A healthy twist on the throttle of a Valkyrie can only have one result. TORQUE. This is what the Valkyrie is made for, and she is very, very good at it. The engine roared and the front wheel left the pavement. The squirrel screamed in anger. The Valkyrie screamed in ecstasy. I screamed in .. well .. I just plain screamed.



Now picture a large man on a huge black and chrome cruiser, dressed in jeans, a slightly squirrel-torn t-shirt, wearing only one leather glove, and roaring at maybe 50 mph and rapidly accelerating down a quiet residential street on one wheel, with a demonic squirrel of death on his back. The man and the squirrel are both screaming bloody murder. With the sudden acceleration I was forced to put my other hand back on the handlebars and try to get control of the bike. This was leaving the mutant squirrel to his own devices, but I really did not want to crash into somebody's tree, house, or parked car. Also, I had not yet figured out how to release the throttle…my brain was just simply overloaded. I did manage to mash the back brake, but it had little effect against the massive power of the big cruiser.



About this time the squirrel decided that I was not paying sufficient attention to this very serious battle (maybe he was an evil mutant NAZI attack squirrel of death), and he came around my neck and got INSIDE my full-face helmet with me. As the faceplate closed part way, he began hissing in my face. I am quite sure my screaming changed intensity. It had little effect on the squirrel, however. The RPMs on the Dragon maxed out (since I was not bothering with shifting at the moment), so her front end started to drop.

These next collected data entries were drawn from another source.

-- ==== Sys2Proof/Laws/Writes.lean ====
section
/-! SUPPORT. What a write of clean bytes leaves in memory: every byte, of the written range and outside it. -/

namespace Sys2Proof.Machine

namespace Mem

/-- Bytes written one after another. -/
theorem writeBytes_cons (m : Mem) (a : Nat) (b : Byte) (bs : List Byte) : m.writeBytes a (b :: bs) = (m.putByte a b).writeBytes (a + 1) bs := by
  have h : ∀ (l : List Byte) (k : Nat) (m : Mem), (l.zipIdx (k + 1)).foldl (fun m e => m.putByte (a + e.2) e.1) m =
      (l.zipIdx k).foldl (fun m e => m.putByte (a + 1 + e.2) e.1) m := by
    intro l
    induction l with
    | nil => intro k m; rfl
    | cons x r ih =>
      intro k m
      simp only [List.zipIdx_cons, List.foldl_cons]
      rw [show a + (k + 1) = a + 1 + k by omega]
      exact ih (k + 1) _
  simp only [writeBytes, List.zipIdx_cons, List.foldl_cons]
  exact h bs 0 _

theorem writeBytes_append (m : Mem) (a : Nat) (xs ys : List Byte) :
    m.writeBytes a (xs ++ ys) = (m.writeBytes a xs).writeBytes (a + xs.length) ys := by
  induction xs generalizing m a with
  | nil => rfl
  | cons x r ih =>
    rw [List.cons_append, writeBytes_cons, writeBytes_cons, ih, List.length_cons]
    congr 1; omega

/-- Every byte after bytes written from a. -/
theorem byte_writeBytes (m : Mem) (a b : Nat) (bs : List Byte) (w : m.wf = true) :
    (m.writeBytes a bs).byte b = if a ≤ b ∧ b < a + bs.length then bs.getD (b - a) 0 else m.byte b := by
  induction bs generalizing m a with
  | nil => simp [writeBytes]
  | cons x r ih =>
    rw [writeBytes_cons, ih _ _ (wf_putByte _ _ w)]
    have hp : (m.putByte a x).byte b = if b = a then x else m.byte b := byte_put _ _ _ _ w
    rw [hp]
    by_cases e : b = a
    · subst e
      rw [if_neg (by omega), if_pos rfl, if_pos (by simp)]
      simp
    · rw [if_neg e]
      by_cases g : a + 1 ≤ b ∧ b < a + 1 + r.length
      · rw [if_pos g, if_pos (by simp only [List.length_cons]; omega)]
        obtain ⟨n, rfl⟩ : ∃ n, b = a + 1 + n := ⟨b - (a + 1), by omega⟩
        rw [show a + 1 + n - (a + 1) = n by omega, show a + 1 + n - a = n + 1 by omega, List.getD_cons_succ]
      · rw [if_neg g, if_neg (by simp only [List.length_cons]; omega)]

/-- Every syndrome after bytes written from a: those of the range are clean. -/
theorem syndrome_writeBytes (m : Mem) (a b : Nat) (bs : List Byte) (w : m.wf = true) :
    (m.writeBytes a bs).syndrome b = if a ≤ b ∧ b < a + bs.length then 0 else m.syndrome b := by
  induction bs generalizing m a with
  | nil => simp [writeBytes]
  | cons x r ih =>
    rw [writeBytes_cons, ih _ _ (wf_putByte _ _ w)]
    have hp : (m.putByte a x).syndrome b = if b = a then 0 % 4 else m.syndrome b := syndrome_put _ _ _ _ w
    rw [hp]
    by_cases e : b = a
    · subst e
      rw [if_neg (by omega), if_pos rfl, if_pos (by simp)]
    · rw [if_neg e]
      by_cases g : a + 1 ≤ b ∧ b < a + 1 + r.length
      · rw [if_pos g, if_pos (by simp only [List.length_cons]; omega)]
      · rw [if_neg g, if_neg (by simp only [List.length_cons]; omega)]

/-- Clean bytes are written as they are (R310). -/
theorem write_clean (m : Mem) (a : Nat) (bs : List Byte) : m.write a (PByte.clean bs) = m.writeBytes a bs := by
  have hall : (PByte.clean bs).all (·.poison = 0) = true := by simp [PByte.clean]
  unfold write
  simp only [hall, if_true]
  have h : ∀ (l : List Byte) (k : Nat) (m : Mem), ((PByte.clean l).zipIdx k).foldl (fun m e => if e.1.poison = 0 then m.putByte (a + e.2) e.1.val else m) m =
      (l.zipIdx k).foldl (fun m e => m.putByte (a + e.2) e.1) m := by
    intro l
    induction l with
    | nil => intro k m; rfl
    | cons x r ih =>
      intro k m
      simp only [PByte.clean, List.map_cons, List.zipIdx_cons, List.foldl_cons]
      exact ih (k + 1) _
  exact h bs 0 m

end Mem

/-- A write of clean bytes to SRAM cells of rows that have not failed leaves just those bytes (R104, R310, R333). -/
theorem Mach.performWrite_clean (m : Mach) (alloc : Bool) (a : Nat) (bs : List Byte) (h4 : daRegion a ≠ 4)
    (hr : ∀ i, i < bs.length → m.rowFailed (a + i) = false) :
    m.performWrite alloc a (PByte.clean bs) = { m with mem := m.mem.writeBytes a bs } := by
  have key : ∀ (k : Nat) (a : Nat) (bs : List Byte) (x : Mem), bs.length + a % 128 ≤ 128 * k → (∀ i, i < bs.length → m.rowFailed (a + i) = false) →
      (cutLines k a (PByte.clean bs)).foldl (fun m p => m.sramWrite p.1 p.2) { m with mem := x } = { m with mem := x.writeBytes a bs } := by
    intro k
    induction k with
    | zero =>
      intro a bs x hl _
      have : bs = [] := List.length_eq_zero_iff.mp (by omega)
      subst this; rfl
    | succ k ih =>
      intro a bs x hl hr
      match bs, hl, hr with
      | [], _, _ => rfl
      | b :: r, hl, hr =>
        have hne : PByte.clean (b :: r) ≠ [] := by simp [PByte.clean]
        have hc : ∀ n, (PByte.clean (b :: r)).take n = PByte.clean ((b :: r).take n) := fun n => by simp [PByte.clean, List.map_take]
        have hd : ∀ n, (PByte.clean (b :: r)).drop n = PByte.clean ((b :: r).drop n) := fun n => by simp [PByte.clean, List.map_drop]
        unfold cutLines
        rw [if_neg hne]
        dsimp only
        rw [hc, hd]
        simp only [List.foldl_cons]
        have h0 : ({ m with mem := x } : Mach).rowFailed a = false := hr 0 (by simp)
        have hs : ({ m with mem := x } : Mach).sramWrite a (PByte.clean ((b :: r).take (128 - a % 128))) =
            { m with mem := x.writeBytes a ((b :: r).take (128 - a % 128)) } := by
          unfold Mach.sramWrite
          rw [if_neg (by rw [h0]; decide), Mem.write_clean]
        rw [hs, ih]
        · have e : (b :: r).take (128 - a % 128) ++ (b :: r).drop (128 - a % 128) = b :: r := List.take_append_drop _ _
          by_cases hlen : (b :: r).length ≤ 128 - a % 128
          · rw [List.drop_eq_nil_of_le hlen, List.take_of_length_le hlen]; rfl
          · have ht : ((b :: r).take (128 - a % 128)).length = 128 - a % 128 := List.length_take_of_le (by omega)
            conv_rhs => rw [← e, Mem.writeBytes_append, ht]
        · have := Nat.mod_lt a (show 0 < 128 by decide)
          simp only [List.length_drop]
          by_cases hlen : (b :: r).length ≤ 128 - a % 128
          · rw [show (a + (128 - a % 128)) % 128 = 0 by omega]; omega
          · rw [show (a + (128 - a % 128)) % 128 = 0 by omega]; omega
        · intro i hi
          rw [List.length_drop] at hi
          rw [Nat.add_assoc]
          exact hr _ (by omega)
  unfold Mach.performWrite
  rw [if_neg h4]
  have hlen : (PByte.clean bs).length = bs.length := by simp [PByte.clean]
  rw [hlen]
  exact key _ a bs m.mem (by have := Nat.mod_lt a (show 0 < 128 by decide); omega) hr

end Sys2Proof.Machine
end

Now picture a large man on a huge black and chrome cruiser, dressed in jeans, a very raggedly torn T-shirt, wearing only one leather glove, roaring at probably 80 mph, still on one wheel, with a large puffy squirrel's tail sticking out of the mostly closed full-face helmet. By now, the screams are probably getting a little hoarse.

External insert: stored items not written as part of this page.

theorem Mach.vcp_updInteg (m : Mach) {u : Nat} (lt : u < 4) (f : Integ → Integ) : ((m.updInteg u f).stk u).vcp = (m.stk u).vcp := by
  simp only [Mach.updInteg, Mach.setF, Mach.stk_updStk_same _ _ lt]

theorem Mach.integ_updInteg (m : Mach) {u : Nat} (lt : u < 4) (f : Integ → Integ) : ((m.updInteg u f).stk u).integ = f (m.stk u).integ := by
  simp only [Mach.updInteg, Mach.setF, Mach.stk_updStk_same _ _ lt]

/-- A reset goes on while a group is awaited. -/
theorem Mach.resetSettle_awaiting {m : Mach} {u : Nat} (n : Nat) (h : (m.stk u).vcp.resync ≠ []) : m.resetSettle n u = m := if_neg h

/-- With no write on its way, a port reset loses reads and queues coupler tests again. -/
theorem Mach.portReset_eq (m : Mach) {n u : Nat} (lt : u < 4) (reads : List (Nat × Nat)) (still : ∀ v, v < n → m.writesOnWay u v = [])
    (written : (m.stk u).vcp.unwritten = []) (busy : m.groupsInService u ≠ []) :
    m.portReset n u reads =
      (m.resetBegun u (reads.map (fun r => lostGranule r.1 (r.2 / 8 * 8))).eraseDups).updInteg u (requeue (couplerTests (m.stk u).integ)) := by
  generalize lost : (reads.map (fun r => lostGranule r.1 (r.2 / 8 * 8))).eraseDups = l
  obtain ⟨integ, resync⟩ := m.resetBegun_stk lt l
  unfold Mach.portReset
  dsimp only
  rw [lost, written, List.foldl_nil, Mach.onStacks, foldl_fixed _ _ _ fun v mem => by rw [still v (List.mem_range.mp mem), List.foldl_nil]]
  refine (Mach.resetSettle_awaiting n ?_).trans ?_
  · rw [Mach.vcp_updInteg _ lt]
    exact fun e => busy (resync.symm.trans e)
  · exact congrArg (fun g => (m.resetBegun u l).updInteg u (requeue (couplerTests g))) integ

/-- What a port reset changes of m beside its registers: groups awaited from a time on, granules lost, tests queued again. -/
def Mach.resetLeaves (u : Nat) (lost : List (Nat × Nat × List PByte)) (groups : List Nat) (since : Nat) (l : List SkTest) (m : Mach) : Mach :=
  (m.arrive u lost).updStk u (fun k => { k with vcp := { k.vcp with resync := groups, resetAt := since }, integ := requeue l k.integ })

theorem Mach.noRegs_resetBegun (m : Mach) (u : Nat) (lost : List (Nat × Nat × List PByte)) (l : List SkTest) :
    ((m.resetBegun u lost).updStk u (fun k => { k with integ := requeue l k.integ })).noRegs =
      Mach.resetLeaves u lost (m.groupsInService u) (m.now u) l m.noRegs := by
  unfold Mach.resetBegun
  generalize m.groupsInService u = groups, m.now u = time
  match u with
  | 0 | 1 | 2 | 3 | _ + 4 => rfl

theorem portReset_runs {s : State} {u : StackNo} (lt : u.val < s.fuse.part.stackCount) (reads : List (PhysId × BitVec 52)) :
    exec (.portReset ⟨u, reads⟩) s = .next { s with m := s.m.portReset s.fuse.part.stackCount u (reads.map (fun r => (r.1.val, r.2.toNat))) } := by
  have arm : exec (.portReset ⟨u, reads⟩) s = execPortReset ⟨u, reads⟩ s := by rfl
  rw [arm, execPortReset, onStack_in _ lt]

theorem portReset_lands {s : State} {u : StackNo} (lt : u.val < s.fuse.part.stackCount) (reads : List (PhysId × BitVec 52))
    (still : ∀ v, v < s.fuse.part.stackCount → s.m.writesOnWay u v = []) (written : (s.m.stk u).vcp.unwritten = []) (busy : s.m.groupsInService u ≠ []) :
    let g0 := (s.m.stk u).integ
    let back := g0.running.filter (fun t => t.kind = 2)
    Lands (.portReset ⟨u, reads⟩) s (fun t => Sets s t [up s u Reg.VCP_RESET_STATUS_RESETS, (u.val, Reg.VCP_RESET_STATUS_IN_RESET, 0, 1),
        (u.val, Reg.BUR_SKIPPER_STATUS_ACTIVE, 0, (g0.running.filter (fun t => t.kind ≠ 2)).length),
        (u.val, Reg.BUR_SKIPPER_STATUS_QUEUED, 0, (back ++ g0.queue).length)]
      (fun m => (m.arrive u (reads.map (fun r => lostGranule r.1 (r.2.toNat / 8 * 8))).eraseDups).updStk u (fun k => { k with
        vcp := { k.vcp with
          resync := s.m.groupsInService u
          resetAt := s.m.now u }
        integ := { k.integ with running := k.integ.running.filter (fun t => t.kind ≠ 2), queue := back ++ k.integ.queue } }))) := by
  intro g0 back
  let lost := (reads.map (fun r => lostGranule r.1 (r.2.toNat / 8 * 8))).eraseDups
  have places : (placesOf (resetFields s u ++ skipperFields u (requeue back g0))).Nodup := by
    show [Reg.VCP_RESET_STATUS_RESETS.key 0, Reg.VCP_RESET_STATUS_IN_RESET.key 0, Reg.BUR_SKIPPER_STATUS_ACTIVE.key 0,
      Reg.BUR_SKIPPER_STATUS_QUEUED.key 0].Nodup
    decide
  refine ⟨_, portReset_runs lt reads, ?_⟩
  rw [Mach.portReset_eq s.m u.isLt _ still written busy, List.map_map, Mach.updInteg_eq _ u.isLt, (s.m.resetBegun_stk u.isLt _).1]
  have begun : Sets s { s with m := s.m.setFs (resetFields s u) } (resetFields s u) :=
    (Sets.refl s).andSetFs (gs := resetFields s u) places.of_append_left (by simp [resetFields])
  have changed := begun.andChange (h := Mach.resetLeaves u lost (s.m.groupsInService u) (s.m.now u) back)
    (n := (s.m.resetBegun u lost).updStk u (fun k => { k with integ := requeue back k.integ }))
    (fun v f j => by rw [Mach.getF_updStk _ _ _ _ _ _ rfl, Mach.resetBegun, Mach.arrive, Mach.getF_updVcp, Mach.getF_updVcp]; rfl)
    (s.m.noRegs_resetBegun u lost back)
  exact changed.andSetFs (gs := skipperFields u (requeue back g0)) places (by simp [skipperFields])

/-! ## RESYNC_DONE and RESYNC_TIMEOUT -/

/-- With no access held, the end of a test has nothing to go on with. -/
theorem Mach.runTested_idle (m : Mach) (n u : Nat) (held : (m.stk u).integ.held = []) (window : m.host.bar4 = []) : m.runTested n u = m := by
  have same : m.updStk u (fun k => { k with integ := { k.integ with held := [] } }) = m := m.updStk_self u _ (by rw [← held])
  rw [Mach.runTested, same, held, Mach.runHeld, List.foldl_nil, Mach.bar4Drain, window, List.length_nil, Mach.bar4Run]

/-- The fields that the end of a reset sets once no group is awaited. -/
def settleFields (u : Nat) (awaited : List Nat) (took : Nat) : List FieldVal :=
  if awaited = [] then [(u, Reg.VCP_RESET_STATUS_IN_RESET, 0, 0), (u, Reg.VCP_RESET_STATUS_LAST_US, 0, took / 1000)] else []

Finally I got the upper hand ... I managed to grab his tail again, pulled him out of my helmet, and slung him to the left as hard as I could. This time it worked .... sort-of. Spectacularly sort-of ...so to speak.



Picture a new scene. You are a cop. You and your partner have pulled off on a quiet residential street and parked with your windows down to do some paperwork. Suddenly a large man on a huge black and chrome cruiser, dressed in jeans, a torn T-shirt flapping in the breeze, and wearing only one leather glove, moving at probably 80 mph on one wheel, and screaming bloody murder roars by, and with all his strength throws a live squirrel grenade directly into your police car. I heard screams. They weren't mine... I managed to get the big motorcycle under control and dropped the front wheel to the ground. I then used maximum braking and skidded to a stop in a cloud of tire smoke at the stop sign of a busy cross street.



I would have returned to 'fess up (and to get my glove back). I really would have. Really... Except for two things. First, the cops did not seem interested or the slightest bit concerned about me at the moment. When I looked back, the doors on both sides of the patrol car were flung wide open. The cop from the passenger side was on his back, doing a crab walk into somebody's front yard, quickly moving away from the car. The cop who had been in the driver's seat was standing in the street, aiming a riot shotgun at his own police car. So, the cops were not interested in me. They often insist to "let the professionals handle it" anyway. That was one thing. The other? Well, I could clearly see shredded and flying pieces of foam and upholstery from the back seat. But I could also swear I saw the squirrel in the back window, shaking his little fist at me. That is one dangerous squirrel. And now he has a patrol car. A somewhat shredded patrol car .. but it was all his. I took a deep breath, turned on my turn-signal, made a gentle right turn off of Brice Street, and sedately left the neighborhood. I decided it was best to just buy myself a new pair of gloves. And a whole lot of Band-Aids.